Your task is to gather the lines below that hold the string "item".

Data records
-*-*-

-- ==== Sys2Proof/Machine/Cams.lean ====
section
/-! DEFINITION. Camera ports as every block sees them: the queue of pending triggers, lost triggers, frame
metadata and the archive store (R451, R458, R493, R496, R513, R514, R516). -/

namespace Sys2Proof.Machine

/-- A camera port. -/
def State.cam (s : State) (c : Nat) : CamSt := s.img.cams.toList.getD c CamSt.reset

/-- Replaces a camera port. -/
def State.setCam (s : State) (c : Nat) (x : CamSt) : State :=
  { s with img := { s.img with cams := s.img.cams.setIfInBounds c x } }

/-- A bar whose frame from a camera will not be evaluated (R458). -/
def State.barUnseen (s : State) (number cam : Nat) : State :=
  match s.insp.bars.find? (fun q => q.2.number = number) with
  | none => s
  | some q =>
    let b := { q.2 with evaluated := q.2.evaluated ++ [cam] }
    let s := s.inc32 (Od.test_bar.bars_unseen q.1)
    let done := (List.range 4).all (fun c => !bitAt b.cams c || b.evaluated.contains c)
    { s with insp := { s.insp with bars := s.insp.bars.filterMap (fun y =>
      if y.2.number = number then (if done then none else some (y.1, b)) else some y) } }

/-! ### Metadata and the archive store -/

/-- The fields of the frame metadata (R516). -/
structure FrameInfo where
  /-- camera -/
  cam : Nat
  /-- stream: 0 INSP, 1 VIEW, 2 ARCH, 3 STAT -/
  stream : Nat
  /-- frame_sequence -/
  seq : Nat
  /-- settings_set_id -/
  setId : Nat
  /-- csi_frame_number -/
  num : Nat
  /-- trigger_kind -/
  kind : Nat
  /-- sample_bits -/
  bits : Nat
  /-- flags -/
  flags : Nat
  /-- trigger_id -/
  ident : Nat
  /-- width_px -/
  width : Nat
  /-- height_lines -/
  height : Nat
  /-- trigger_time -/
  trigTime : Nat
  /-- exposure_start -/
  expTime : Nat
  /-- frame_end_time -/
  endTime : Nat
  /-- lines_received -/
  received : Nat
  /-- lines_padded -/
  padded : Nat
  /-- lines_cut -/
  cut : Nat
  /-- line_px_min -/
  minPx : Nat
  /-- line_px_max -/
  maxPx : Nat
  /-- corrupt_lines -/
  corrupt : Nat
  deriving DecidableEq, Repr

/-- The 64 bytes of the metadata (R516). -/
def FrameInfo.encode (i : FrameInfo) : List Byte :=
  let b := leBytes 2 0x464D ++ leBytes 1 i.cam ++ leBytes 1 i.stream ++ leBytes 4 i.seq ++
    leBytes 2 i.setId ++ leBytes 2 i.num ++ leBytes 1 i.kind ++ leBytes 1 i.bits ++ leBytes 2 i.flags ++
    leBytes 4 i.ident ++ leBytes 2 i.width ++ leBytes 2 i.height ++ leBytes 8 i.trigTime ++
    leBytes 8 i.expTime ++ leBytes 8 i.endTime ++ leBytes 2 (min i.received 65535) ++
    leBytes 2 (min i.padded 65535) ++ leBytes 2 (min i.cut 65535) ++ leBytes 2 i.minPx ++
    leBytes 2 i.maxPx ++ leBytes 2 (min i.corrupt 65535)
  b ++ leBytes 4 (crc32c b)

/-- The bytes of one part of an archive image (R513). -/
def ArchPart.encode (p : ArchPart) : List Byte :=
  p.metadata ++ leBytes 4 p.stream.length ++ leBytes 4 p.crc ++ padMul 4 p.stream

/-- An archive image of an item from its parts, in camera order (R513). -/
def archImage (q : Nat) (ps : List ArchPart) : List Byte :=
  let body := (List.range 4).flatMap (fun c =>
    ((ps.filter (fun p => p.cam = c)).take 1).flatMap ArchPart.encode)
  leBytes 2 0x4941 ++ leBytes 1 1 ++ leBytes 1 ps.length ++ leBytes 4 q ++ leBytes 4 (16 + body.length) ++
  leBytes 4 0 ++ body

/-- The counts of the archive store follow its content (R525). -/
def State.archCounts (s : State) : State :=
  (s.setn Od.archive_store.arch_images_held s.img.store.length).setn Od.archive_store.arch_bytes_held
    ((s.img.store.map (fun p => p.2.length)).sum)

/-- Frees the oldest images until `n` bytes fit; with the number freed (R514). -/
def freeOldest (cap n : Nat) : List (Nat × List Byte) → List (Nat × List Byte) × Nat
  | [] => ([], 0)
  | x :: xs =>
    if n + ((x :: xs).map (fun p => p.2.length)).sum ≤ cap then (x :: xs, 0)
    else
      let r := freeOldest cap n xs
      (r.1, r.2 + 1)

/-- Stores an image, frees for it, or refuses it (R514). -/
def State.archStore (s : State) (q : Nat) (img : List Byte) : State :=
  let cap := s.on Od.archive_store.arch_store_mib * 2 ^ 20
  let used := (s.img.store.map (fun p => p.2.length)).sum
  let put := fun (l : List (Nat × List Byte)) =>
    ({ s with img := { s.img with store := l ++ [(q, img)] } } : State).archCounts
  if used + img.length ≤ cap then put s.img.store
  else if s.on Od.archive_store.arch_full_action = 0 ∧ img.length ≤ cap then
    let r := freeOldest cap img.length s.img.store
    (put r.1).bump Od.archive_store.arch_overwritten 64 r.2
  else s.inc32 Od.archive_store.arch_refused

/-- A camera's part of an item's archive image is known; with the last of the serving cameras the image is
assembled (R513). No image is made when no serving camera had its ARCH stream on. -/
def State.archPart (s : State) (q : Nat) (p : ArchPart) : State :=
  match s.item q with
  | none => s
  | some it =>
    let ps := s.img.parts ++ [(q, p)]
    let mine := (ps.filter (fun x => x.1 = q)).map (fun x => x.2)
    if it.servCams.all (fun c => mine.any (fun x => x.cam = c)) then
      let s : State := { s with img := { s.img with parts := ps.filter (fun x => x.1 ≠ q) } }
      let serving := mine.filter (fun x => it.servCams.contains x.cam)
      if serving.any (fun x => x.wanted) then s.archStore q (archImage q serving) else s
    else { s with img := { s.img with parts := ps } }

/-- The part of a camera whose trigger was lost: stream_length 0 and flag [7] (R513). -/
def State.archLost (s : State) (c q : Nat) (pulse expose : Nat) : State :=
  let i : FrameInfo :=
    { cam := c, stream := 2, seq := 0, setId := 0, num := 0, kind := 1, bits := 8, flags := 0x80, ident := q,
      width := 0, height := 0, trigTime := ptpAt s.net.ptp pulse, expTime := ptpAt s.net.ptp expose,
      endTime := 0, received := 0, padded := 0, cut := 0, minPx := 0, maxPx := 0, corrupt := 0 }
  s.archPart q ⟨c, i.encode, 0, [], s.ob (Od.camera_streams.arch_enable c)⟩

/-! ### Pending triggers -/

/-- A pending trigger is lost: an item's camera reports FRAME_NOT_INSPECTED, a bar is unseen (R493, R496).
Its archive part is not stored (R513), and temporal noise reduction restarts (R507). -/
def State.loseTrigger (s : State) (c : Nat) (p : CamPend) : State :=
  let s := s.inc32 (Od.csi_port.frames_lost c)
  let s := s.setCam c { s.cam c with prev := [] }
  if p.kind = 1 then (s.camResult p.ident c (Finding.bare 3 2)).archLost c p.ident p.pulse p.expose
  else s.barUnseen p.ident c

/-- A pulse enters the port's queue; the oldest trigger is lost when a fifth enters (R493). -/
def State.queueFrame (s : State) (c : Nat) (p : CamPend) : State :=
  let x := s.cam c
  let q := x.queue ++ [p]
  let s := s.setCam c { x with queue := q.drop (q.length - 4), since := x.since + 1 }
  (q.take (q.length - 4)).foldl (fun a o => a.loseTrigger c o) s

end Sys2Proof.Machine
end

-*-*-

* **RESULT BELOW**:
/-- An archive image of an item from its parts, in camera order (R513). -/
/-- A camera's part of an item's archive image is known; with the last of the serving cameras the image is
  match s.item q with
/-- A pending trigger is lost: an item's camera reports FRAME_NOT_INSPECTED, a bar is unseen (R493, R496).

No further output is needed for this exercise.